Return, word for word, the lines of the listing below from the one with "exact .inr (List.mem_cons_of_mem _ h)" through the one with "id (List.mem_cons_of_mem _)", and no other lines.

•••

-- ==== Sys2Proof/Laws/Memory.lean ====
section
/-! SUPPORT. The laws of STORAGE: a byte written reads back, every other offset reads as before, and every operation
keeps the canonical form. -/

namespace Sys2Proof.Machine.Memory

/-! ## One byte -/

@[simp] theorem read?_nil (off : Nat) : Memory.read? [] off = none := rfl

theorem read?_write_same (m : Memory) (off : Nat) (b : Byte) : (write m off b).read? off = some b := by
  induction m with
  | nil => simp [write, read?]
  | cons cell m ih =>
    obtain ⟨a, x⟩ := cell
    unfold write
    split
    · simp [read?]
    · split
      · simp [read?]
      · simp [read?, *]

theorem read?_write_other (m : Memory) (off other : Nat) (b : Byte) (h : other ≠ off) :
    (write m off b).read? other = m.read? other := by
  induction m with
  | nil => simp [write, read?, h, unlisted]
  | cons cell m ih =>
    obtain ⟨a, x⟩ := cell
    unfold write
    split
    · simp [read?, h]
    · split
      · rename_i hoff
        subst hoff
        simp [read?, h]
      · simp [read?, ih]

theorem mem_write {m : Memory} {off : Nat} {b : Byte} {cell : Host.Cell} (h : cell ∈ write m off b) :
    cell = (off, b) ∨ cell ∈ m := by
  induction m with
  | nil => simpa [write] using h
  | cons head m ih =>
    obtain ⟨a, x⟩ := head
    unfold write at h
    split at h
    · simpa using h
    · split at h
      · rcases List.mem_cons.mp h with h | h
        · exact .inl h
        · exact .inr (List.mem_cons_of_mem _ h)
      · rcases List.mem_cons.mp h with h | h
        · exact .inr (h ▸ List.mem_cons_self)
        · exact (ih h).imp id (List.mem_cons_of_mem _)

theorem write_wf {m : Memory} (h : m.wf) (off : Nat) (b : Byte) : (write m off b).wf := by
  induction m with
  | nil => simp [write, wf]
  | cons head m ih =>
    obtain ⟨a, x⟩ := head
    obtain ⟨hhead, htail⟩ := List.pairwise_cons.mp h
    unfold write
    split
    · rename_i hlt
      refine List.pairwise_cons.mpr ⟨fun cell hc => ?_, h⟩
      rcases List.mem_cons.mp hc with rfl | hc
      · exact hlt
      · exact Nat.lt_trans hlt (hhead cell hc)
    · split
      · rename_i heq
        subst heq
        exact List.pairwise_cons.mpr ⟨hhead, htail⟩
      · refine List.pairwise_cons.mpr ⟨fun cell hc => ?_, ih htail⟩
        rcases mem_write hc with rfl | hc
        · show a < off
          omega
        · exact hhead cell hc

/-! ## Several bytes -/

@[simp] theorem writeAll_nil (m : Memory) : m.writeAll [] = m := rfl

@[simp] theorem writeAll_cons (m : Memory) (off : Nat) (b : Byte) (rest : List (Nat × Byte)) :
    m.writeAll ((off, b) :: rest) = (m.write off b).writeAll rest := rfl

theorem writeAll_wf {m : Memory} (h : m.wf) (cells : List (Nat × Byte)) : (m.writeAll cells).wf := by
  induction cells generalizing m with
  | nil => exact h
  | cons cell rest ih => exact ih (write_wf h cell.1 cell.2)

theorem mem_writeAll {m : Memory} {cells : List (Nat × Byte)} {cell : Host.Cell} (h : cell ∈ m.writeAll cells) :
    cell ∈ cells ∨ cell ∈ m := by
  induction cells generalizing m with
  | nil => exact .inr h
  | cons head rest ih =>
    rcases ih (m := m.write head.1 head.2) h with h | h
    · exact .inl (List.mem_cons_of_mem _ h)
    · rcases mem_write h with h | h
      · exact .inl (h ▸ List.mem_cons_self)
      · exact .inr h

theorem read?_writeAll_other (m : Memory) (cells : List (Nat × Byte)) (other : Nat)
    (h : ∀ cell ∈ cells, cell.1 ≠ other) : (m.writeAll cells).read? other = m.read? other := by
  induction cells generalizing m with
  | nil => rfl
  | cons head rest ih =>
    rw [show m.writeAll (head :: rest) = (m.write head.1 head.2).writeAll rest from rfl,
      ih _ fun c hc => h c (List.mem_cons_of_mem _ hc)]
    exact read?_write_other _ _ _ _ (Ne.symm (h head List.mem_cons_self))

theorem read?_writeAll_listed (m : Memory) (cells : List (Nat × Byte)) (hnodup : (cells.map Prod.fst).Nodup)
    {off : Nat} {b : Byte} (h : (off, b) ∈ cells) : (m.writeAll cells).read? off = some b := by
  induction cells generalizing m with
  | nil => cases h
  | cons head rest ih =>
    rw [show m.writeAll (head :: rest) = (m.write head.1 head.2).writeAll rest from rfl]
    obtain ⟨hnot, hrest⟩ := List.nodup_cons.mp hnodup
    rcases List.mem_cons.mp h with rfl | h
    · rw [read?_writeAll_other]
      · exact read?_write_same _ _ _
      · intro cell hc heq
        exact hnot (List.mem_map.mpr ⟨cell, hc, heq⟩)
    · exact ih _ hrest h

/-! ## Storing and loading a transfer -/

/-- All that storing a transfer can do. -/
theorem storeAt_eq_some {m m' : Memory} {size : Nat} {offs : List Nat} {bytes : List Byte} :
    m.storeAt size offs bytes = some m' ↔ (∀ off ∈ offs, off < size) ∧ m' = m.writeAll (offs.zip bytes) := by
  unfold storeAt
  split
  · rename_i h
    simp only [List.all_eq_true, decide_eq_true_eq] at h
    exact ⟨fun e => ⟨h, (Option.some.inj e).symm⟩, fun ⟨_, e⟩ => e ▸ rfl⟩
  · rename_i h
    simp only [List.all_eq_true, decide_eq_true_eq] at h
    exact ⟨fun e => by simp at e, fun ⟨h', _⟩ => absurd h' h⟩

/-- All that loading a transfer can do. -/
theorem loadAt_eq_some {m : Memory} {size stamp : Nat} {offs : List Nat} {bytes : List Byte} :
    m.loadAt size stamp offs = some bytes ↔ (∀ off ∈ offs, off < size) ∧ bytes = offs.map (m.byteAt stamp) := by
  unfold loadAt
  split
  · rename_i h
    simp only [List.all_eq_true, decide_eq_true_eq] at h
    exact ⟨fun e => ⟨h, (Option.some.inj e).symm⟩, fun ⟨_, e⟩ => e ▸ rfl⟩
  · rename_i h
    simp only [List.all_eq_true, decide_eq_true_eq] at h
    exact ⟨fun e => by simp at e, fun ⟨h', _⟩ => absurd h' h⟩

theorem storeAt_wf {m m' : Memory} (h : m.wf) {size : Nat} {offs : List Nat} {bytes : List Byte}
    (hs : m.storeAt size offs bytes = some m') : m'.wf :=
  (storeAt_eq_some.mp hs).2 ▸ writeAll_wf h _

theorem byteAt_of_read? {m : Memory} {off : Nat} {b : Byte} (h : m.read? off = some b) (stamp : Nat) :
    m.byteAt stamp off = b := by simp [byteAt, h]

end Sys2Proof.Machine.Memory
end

•••

> Exercise solution:
        · exact .inr (List.mem_cons_of_mem _ h)
      · rcases List.mem_cons.mp h with h | h
        · exact .inr (h ▸ List.mem_cons_self)
        · exact (ih h).imp id (List.mem_cons_of_mem _)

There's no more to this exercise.